(Study material):
^^^^^^^^^^^^^^^^
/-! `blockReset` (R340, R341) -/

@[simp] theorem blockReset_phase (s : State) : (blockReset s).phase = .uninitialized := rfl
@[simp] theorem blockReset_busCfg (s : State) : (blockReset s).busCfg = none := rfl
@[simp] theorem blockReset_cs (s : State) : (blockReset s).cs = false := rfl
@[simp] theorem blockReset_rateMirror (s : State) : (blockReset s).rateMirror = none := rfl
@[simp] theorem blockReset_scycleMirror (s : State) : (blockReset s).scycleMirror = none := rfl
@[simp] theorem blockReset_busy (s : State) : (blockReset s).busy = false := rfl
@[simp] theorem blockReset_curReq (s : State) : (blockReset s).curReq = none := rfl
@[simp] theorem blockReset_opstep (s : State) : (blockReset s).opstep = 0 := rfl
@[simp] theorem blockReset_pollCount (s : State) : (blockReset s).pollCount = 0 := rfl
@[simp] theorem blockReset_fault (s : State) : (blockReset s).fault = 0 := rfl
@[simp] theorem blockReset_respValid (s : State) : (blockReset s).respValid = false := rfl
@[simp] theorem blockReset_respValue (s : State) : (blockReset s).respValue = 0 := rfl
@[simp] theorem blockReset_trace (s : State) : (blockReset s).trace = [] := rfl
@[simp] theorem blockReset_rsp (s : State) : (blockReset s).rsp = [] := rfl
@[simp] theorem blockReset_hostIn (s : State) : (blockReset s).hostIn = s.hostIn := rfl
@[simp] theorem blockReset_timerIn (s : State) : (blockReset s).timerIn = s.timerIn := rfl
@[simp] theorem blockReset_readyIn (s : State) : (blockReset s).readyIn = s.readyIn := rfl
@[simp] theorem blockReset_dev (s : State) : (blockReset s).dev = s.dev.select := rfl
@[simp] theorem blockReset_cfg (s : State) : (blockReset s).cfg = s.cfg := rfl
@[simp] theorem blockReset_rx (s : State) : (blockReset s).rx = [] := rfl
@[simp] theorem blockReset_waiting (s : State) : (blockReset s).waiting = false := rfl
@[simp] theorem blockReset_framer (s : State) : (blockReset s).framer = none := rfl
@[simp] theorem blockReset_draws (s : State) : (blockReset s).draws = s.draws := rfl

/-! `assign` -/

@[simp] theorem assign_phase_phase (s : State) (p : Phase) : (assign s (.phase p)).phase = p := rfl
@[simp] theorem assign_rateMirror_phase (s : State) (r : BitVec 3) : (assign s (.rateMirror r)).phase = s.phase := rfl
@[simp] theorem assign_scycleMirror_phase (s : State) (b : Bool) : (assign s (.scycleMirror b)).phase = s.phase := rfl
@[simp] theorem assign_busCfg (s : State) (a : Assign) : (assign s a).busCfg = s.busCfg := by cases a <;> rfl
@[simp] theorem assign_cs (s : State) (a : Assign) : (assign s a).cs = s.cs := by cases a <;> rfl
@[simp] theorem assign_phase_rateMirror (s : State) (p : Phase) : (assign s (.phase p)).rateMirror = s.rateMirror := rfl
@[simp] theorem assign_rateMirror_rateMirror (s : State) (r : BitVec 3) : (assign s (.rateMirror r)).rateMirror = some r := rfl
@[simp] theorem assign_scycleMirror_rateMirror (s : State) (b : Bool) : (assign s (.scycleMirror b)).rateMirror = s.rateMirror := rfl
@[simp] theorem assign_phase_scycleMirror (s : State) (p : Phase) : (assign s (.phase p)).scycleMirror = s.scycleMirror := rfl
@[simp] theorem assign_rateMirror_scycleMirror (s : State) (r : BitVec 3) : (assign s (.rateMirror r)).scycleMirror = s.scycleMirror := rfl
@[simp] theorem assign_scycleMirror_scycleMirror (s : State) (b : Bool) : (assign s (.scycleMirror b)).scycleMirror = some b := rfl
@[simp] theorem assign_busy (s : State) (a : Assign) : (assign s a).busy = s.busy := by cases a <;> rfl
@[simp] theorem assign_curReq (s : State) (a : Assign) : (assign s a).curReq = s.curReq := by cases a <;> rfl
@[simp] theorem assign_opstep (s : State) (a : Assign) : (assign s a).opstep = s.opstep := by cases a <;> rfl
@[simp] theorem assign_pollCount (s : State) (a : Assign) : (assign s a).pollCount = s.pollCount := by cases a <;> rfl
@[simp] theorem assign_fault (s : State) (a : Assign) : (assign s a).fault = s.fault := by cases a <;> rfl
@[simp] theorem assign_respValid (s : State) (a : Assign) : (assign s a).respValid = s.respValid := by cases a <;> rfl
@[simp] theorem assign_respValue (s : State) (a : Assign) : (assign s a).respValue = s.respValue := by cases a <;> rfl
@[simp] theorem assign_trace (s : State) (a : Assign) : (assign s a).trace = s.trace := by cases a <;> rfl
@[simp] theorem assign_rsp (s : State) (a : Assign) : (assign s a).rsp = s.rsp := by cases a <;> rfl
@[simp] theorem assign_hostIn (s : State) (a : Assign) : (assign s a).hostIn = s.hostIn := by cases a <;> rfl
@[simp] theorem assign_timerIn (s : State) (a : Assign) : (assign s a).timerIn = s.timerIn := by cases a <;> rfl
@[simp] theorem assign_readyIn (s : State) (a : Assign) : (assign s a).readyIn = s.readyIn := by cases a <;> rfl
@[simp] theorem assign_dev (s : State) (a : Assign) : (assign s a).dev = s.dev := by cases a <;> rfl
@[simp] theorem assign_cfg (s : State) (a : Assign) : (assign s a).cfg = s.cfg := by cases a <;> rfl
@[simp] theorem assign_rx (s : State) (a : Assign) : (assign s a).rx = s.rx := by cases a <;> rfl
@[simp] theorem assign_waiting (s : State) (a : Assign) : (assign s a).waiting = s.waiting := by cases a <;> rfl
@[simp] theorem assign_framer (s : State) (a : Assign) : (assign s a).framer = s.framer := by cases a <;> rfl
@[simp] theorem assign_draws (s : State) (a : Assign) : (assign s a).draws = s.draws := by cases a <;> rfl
^^^^^^^^^^^^^^^^
(About this exercise):
Within the material above, the line with "s).opstep = 0 := rfl" opens the range and the line with "s).fault = 0 := rfl" closes it; reproduce that range word for word.

(Exercise response):
@[simp] theorem blockReset_opstep (s : State) : (blockReset s).opstep = 0 := rfl
@[simp] theorem blockReset_pollCount (s : State) : (blockReset s).pollCount = 0 := rfl
@[simp] theorem blockReset_fault (s : State) : (blockReset s).fault = 0 := rfl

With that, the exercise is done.